Activity - Only some lines are wanted. Transcribe, exactly, the lines below from the line with "(∃ sq, sq = fsqrt" up to and including the line with "j))) (plB j) ∧".

Raw data -
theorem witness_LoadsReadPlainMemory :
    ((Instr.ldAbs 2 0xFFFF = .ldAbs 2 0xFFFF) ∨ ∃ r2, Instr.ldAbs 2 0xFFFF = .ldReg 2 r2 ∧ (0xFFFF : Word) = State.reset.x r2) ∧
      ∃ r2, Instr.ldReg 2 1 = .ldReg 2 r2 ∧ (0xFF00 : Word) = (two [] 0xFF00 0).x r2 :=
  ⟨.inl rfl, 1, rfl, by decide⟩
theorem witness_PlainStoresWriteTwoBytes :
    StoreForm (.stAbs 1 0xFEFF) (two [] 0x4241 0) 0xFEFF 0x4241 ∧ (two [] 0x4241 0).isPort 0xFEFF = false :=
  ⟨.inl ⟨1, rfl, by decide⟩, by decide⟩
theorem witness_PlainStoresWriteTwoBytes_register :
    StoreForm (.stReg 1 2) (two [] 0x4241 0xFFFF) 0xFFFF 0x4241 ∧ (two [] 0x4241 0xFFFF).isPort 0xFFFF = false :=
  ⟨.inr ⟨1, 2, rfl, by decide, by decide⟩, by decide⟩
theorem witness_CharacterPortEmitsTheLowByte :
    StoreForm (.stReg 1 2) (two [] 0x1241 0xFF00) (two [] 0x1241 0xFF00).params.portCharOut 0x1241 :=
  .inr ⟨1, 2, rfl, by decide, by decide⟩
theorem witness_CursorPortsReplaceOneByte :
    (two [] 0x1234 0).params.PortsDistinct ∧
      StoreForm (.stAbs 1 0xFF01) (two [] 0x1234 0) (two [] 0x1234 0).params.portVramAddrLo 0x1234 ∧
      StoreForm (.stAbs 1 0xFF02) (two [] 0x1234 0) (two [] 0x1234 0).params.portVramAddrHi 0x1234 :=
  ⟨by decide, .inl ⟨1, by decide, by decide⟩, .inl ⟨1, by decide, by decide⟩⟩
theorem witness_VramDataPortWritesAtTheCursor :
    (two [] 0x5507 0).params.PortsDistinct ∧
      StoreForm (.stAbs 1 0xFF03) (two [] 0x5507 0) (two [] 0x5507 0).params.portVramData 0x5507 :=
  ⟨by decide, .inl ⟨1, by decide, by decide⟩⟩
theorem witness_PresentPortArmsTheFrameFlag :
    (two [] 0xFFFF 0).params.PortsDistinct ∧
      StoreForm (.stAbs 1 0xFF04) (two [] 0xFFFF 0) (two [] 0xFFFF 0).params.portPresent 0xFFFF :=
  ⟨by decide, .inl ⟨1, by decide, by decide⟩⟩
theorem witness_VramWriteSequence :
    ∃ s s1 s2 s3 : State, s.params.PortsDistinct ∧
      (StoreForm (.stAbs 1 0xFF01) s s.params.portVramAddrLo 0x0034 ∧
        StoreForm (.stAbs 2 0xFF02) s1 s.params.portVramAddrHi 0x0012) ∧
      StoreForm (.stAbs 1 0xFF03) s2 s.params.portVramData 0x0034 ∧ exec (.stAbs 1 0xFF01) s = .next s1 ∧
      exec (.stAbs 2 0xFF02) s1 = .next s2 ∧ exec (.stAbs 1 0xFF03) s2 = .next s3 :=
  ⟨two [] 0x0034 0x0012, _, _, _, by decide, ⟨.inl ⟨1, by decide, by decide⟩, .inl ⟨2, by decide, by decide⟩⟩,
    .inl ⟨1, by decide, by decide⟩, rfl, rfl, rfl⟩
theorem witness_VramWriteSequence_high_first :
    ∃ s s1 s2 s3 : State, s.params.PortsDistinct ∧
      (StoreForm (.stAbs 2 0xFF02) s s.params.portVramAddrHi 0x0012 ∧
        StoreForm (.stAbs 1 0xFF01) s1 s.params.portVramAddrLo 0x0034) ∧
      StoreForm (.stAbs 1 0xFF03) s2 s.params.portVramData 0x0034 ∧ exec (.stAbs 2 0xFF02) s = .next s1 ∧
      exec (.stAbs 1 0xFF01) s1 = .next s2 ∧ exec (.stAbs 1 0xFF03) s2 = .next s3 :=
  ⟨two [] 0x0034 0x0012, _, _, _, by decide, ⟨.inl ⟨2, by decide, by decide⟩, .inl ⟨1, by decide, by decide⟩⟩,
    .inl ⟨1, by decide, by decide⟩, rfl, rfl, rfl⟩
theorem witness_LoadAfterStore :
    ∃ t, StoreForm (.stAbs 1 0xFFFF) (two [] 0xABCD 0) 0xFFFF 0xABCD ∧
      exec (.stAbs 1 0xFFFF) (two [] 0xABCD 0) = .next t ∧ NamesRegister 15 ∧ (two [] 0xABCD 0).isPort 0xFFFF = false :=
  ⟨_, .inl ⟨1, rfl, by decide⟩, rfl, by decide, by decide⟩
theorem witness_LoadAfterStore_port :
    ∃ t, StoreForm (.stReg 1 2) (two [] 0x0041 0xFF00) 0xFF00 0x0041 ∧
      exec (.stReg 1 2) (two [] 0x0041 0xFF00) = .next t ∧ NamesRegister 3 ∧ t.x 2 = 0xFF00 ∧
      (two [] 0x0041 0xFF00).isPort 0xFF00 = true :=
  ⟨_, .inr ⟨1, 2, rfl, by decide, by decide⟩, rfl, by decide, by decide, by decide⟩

---

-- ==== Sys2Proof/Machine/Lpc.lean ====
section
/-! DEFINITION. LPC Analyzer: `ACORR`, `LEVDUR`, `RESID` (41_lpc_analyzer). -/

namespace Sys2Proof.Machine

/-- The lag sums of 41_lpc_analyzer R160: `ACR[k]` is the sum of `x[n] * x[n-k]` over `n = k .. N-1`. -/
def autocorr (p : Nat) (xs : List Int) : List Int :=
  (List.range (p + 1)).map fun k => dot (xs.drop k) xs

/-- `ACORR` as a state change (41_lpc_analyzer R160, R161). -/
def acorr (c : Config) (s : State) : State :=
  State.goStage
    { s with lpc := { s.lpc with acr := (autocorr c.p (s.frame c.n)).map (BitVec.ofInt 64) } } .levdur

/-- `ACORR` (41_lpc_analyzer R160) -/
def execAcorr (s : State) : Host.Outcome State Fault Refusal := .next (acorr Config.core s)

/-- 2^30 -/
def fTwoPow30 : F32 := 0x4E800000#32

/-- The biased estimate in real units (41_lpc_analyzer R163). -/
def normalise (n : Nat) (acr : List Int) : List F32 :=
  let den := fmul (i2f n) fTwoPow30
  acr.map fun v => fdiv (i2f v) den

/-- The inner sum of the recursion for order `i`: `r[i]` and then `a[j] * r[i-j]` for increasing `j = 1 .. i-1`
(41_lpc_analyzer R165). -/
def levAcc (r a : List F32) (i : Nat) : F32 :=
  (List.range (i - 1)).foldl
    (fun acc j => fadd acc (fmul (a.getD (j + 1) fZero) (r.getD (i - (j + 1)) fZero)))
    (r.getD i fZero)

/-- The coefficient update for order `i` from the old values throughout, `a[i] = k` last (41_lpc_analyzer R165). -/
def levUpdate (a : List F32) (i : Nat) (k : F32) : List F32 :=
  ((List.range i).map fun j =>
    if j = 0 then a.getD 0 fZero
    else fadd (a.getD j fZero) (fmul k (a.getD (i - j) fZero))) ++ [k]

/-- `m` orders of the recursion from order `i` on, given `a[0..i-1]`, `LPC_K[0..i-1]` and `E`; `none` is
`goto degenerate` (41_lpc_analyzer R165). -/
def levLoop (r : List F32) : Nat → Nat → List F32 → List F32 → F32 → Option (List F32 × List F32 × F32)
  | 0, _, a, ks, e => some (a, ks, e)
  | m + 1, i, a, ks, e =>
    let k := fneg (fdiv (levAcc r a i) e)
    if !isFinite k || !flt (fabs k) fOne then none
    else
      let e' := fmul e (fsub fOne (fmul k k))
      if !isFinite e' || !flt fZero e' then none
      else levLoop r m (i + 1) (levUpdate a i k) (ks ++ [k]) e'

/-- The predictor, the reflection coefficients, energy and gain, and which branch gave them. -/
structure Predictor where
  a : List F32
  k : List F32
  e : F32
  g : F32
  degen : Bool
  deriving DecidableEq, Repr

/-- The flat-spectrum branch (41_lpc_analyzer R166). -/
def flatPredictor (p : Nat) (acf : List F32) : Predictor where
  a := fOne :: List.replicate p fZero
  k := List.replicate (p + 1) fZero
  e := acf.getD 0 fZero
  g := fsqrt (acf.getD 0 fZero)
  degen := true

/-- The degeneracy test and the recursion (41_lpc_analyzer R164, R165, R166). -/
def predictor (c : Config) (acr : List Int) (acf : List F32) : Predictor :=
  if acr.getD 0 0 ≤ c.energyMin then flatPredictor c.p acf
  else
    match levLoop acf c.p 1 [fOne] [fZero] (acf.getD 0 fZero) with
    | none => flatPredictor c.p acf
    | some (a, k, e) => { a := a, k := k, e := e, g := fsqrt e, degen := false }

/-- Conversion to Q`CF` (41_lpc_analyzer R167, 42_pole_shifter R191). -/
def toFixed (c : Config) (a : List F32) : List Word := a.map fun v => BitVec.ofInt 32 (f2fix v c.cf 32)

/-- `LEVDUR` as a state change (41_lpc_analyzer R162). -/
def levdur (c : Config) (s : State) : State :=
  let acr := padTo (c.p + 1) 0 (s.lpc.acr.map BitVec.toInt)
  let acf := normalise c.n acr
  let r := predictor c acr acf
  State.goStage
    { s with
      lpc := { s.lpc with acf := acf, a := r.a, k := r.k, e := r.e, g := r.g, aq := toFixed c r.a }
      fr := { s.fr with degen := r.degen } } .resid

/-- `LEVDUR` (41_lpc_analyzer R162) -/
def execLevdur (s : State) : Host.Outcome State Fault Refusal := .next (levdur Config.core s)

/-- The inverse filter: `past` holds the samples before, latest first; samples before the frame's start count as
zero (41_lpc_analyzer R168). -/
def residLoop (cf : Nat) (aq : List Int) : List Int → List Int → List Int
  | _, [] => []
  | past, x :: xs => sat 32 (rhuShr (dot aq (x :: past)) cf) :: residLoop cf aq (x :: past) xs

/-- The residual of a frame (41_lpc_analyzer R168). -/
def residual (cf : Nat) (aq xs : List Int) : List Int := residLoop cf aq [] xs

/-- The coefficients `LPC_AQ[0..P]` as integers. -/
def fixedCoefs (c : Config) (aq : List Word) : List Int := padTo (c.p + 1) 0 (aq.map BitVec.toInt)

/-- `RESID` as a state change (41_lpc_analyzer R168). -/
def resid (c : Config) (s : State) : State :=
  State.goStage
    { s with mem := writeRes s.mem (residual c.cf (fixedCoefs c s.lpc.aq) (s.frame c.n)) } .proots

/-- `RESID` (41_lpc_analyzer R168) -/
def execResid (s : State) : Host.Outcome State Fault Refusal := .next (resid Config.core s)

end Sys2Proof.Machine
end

---

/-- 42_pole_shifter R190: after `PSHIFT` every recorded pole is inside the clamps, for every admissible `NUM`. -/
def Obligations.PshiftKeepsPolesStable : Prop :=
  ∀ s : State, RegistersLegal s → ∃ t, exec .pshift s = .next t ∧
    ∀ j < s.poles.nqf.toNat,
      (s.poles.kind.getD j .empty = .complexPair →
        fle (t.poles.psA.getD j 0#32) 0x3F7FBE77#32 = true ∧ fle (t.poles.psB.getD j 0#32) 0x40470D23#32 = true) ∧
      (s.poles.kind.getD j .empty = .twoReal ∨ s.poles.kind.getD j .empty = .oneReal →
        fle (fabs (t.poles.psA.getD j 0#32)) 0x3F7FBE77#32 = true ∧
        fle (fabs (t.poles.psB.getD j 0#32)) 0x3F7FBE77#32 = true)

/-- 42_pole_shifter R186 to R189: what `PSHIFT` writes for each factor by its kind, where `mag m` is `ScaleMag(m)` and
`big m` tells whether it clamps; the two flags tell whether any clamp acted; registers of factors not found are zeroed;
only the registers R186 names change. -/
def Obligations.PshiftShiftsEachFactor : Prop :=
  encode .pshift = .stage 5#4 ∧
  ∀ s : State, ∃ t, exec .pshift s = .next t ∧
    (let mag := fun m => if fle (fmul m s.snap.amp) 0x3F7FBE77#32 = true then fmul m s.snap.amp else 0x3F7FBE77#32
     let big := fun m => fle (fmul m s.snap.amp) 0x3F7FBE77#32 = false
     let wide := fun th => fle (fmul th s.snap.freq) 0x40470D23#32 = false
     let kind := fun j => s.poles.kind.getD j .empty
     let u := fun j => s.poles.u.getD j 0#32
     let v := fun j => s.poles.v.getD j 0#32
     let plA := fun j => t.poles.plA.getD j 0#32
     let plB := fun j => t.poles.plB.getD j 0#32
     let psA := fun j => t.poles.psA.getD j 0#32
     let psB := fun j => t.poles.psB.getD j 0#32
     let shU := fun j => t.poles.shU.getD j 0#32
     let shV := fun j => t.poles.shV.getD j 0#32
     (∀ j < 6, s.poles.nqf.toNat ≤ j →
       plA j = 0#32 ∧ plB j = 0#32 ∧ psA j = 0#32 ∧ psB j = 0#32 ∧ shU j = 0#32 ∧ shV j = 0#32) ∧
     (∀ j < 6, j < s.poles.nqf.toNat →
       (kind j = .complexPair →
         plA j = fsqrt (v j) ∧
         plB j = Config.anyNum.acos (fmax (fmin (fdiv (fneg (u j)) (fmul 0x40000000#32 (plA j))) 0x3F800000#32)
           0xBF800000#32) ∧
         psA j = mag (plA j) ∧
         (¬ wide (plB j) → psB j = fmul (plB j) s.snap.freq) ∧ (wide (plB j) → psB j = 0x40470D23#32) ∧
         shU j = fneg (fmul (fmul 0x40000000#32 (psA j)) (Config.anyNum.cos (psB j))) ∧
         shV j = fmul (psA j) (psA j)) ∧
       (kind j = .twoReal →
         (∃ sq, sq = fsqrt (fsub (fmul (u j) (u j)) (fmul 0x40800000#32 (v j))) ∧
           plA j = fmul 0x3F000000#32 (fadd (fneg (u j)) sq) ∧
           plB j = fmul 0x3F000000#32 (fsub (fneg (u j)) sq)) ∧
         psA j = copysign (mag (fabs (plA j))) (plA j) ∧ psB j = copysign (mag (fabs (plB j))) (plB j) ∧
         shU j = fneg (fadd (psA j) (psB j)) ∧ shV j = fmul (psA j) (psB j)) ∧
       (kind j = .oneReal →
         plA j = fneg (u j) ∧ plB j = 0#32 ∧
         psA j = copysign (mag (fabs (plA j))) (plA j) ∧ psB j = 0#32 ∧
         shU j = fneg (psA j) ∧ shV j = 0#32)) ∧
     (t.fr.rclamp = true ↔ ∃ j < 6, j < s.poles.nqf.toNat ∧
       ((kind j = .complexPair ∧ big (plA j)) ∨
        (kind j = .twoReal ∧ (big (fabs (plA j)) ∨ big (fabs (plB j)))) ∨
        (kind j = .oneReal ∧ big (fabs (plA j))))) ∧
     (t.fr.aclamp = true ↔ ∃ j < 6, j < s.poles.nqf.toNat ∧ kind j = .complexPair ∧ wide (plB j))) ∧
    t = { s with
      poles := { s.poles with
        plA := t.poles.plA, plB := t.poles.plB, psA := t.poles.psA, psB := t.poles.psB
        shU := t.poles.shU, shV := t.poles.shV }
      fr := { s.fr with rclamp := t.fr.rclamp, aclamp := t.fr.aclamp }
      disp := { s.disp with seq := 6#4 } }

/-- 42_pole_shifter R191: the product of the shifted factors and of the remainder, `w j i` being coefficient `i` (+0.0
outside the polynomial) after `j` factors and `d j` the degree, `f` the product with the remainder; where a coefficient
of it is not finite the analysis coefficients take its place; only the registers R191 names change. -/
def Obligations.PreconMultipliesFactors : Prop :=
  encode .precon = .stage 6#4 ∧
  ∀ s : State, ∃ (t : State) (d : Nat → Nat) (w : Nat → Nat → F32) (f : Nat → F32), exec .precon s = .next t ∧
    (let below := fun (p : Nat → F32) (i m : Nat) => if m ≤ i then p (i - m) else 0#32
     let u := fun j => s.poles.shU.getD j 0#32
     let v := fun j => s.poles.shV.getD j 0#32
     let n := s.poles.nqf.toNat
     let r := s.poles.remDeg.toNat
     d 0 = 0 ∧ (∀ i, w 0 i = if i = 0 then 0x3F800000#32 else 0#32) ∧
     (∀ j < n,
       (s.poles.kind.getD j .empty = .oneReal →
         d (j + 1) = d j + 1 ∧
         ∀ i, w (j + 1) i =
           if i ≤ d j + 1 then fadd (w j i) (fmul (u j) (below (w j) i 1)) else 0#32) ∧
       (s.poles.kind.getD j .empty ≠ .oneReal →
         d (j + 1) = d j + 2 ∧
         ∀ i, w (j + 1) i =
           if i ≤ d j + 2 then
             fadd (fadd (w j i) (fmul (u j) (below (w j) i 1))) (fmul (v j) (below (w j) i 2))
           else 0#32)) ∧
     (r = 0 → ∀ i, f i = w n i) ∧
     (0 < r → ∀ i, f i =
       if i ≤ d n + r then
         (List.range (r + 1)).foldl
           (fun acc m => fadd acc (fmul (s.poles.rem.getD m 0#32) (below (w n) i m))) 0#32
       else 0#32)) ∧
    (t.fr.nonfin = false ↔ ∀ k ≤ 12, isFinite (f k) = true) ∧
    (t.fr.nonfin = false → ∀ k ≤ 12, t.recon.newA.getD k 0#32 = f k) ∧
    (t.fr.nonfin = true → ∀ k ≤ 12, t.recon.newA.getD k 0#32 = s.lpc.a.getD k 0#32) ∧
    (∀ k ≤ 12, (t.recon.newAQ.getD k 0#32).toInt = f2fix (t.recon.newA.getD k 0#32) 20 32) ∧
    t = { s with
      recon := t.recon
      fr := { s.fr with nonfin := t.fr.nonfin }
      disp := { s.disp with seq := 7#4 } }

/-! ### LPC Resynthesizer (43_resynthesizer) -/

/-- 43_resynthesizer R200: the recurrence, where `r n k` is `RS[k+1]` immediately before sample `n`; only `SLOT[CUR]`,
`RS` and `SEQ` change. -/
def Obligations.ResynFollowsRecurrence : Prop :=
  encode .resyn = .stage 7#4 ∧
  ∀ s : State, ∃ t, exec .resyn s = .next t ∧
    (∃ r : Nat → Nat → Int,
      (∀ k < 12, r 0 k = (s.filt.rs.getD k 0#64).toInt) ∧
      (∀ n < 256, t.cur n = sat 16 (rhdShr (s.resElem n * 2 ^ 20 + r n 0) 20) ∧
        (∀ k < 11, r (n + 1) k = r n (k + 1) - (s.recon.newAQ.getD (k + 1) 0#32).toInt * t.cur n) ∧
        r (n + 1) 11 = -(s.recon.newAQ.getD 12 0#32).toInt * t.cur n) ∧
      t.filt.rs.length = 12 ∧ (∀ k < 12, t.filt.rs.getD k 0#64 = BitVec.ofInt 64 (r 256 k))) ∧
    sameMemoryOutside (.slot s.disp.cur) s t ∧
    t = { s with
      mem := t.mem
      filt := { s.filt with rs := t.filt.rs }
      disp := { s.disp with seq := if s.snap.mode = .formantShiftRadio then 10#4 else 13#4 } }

Written solution -
         (∃ sq, sq = fsqrt (fsub (fmul (u j) (u j)) (fmul 0x40800000#32 (v j))) ∧
           plA j = fmul 0x3F000000#32 (fadd (fneg (u j)) sq) ∧
           plB j = fmul 0x3F000000#32 (fsub (fneg (u j)) sq)) ∧
         psA j = copysign (mag (fabs (plA j))) (plA j) ∧ psB j = copysign (mag (fabs (plB j))) (plB j) ∧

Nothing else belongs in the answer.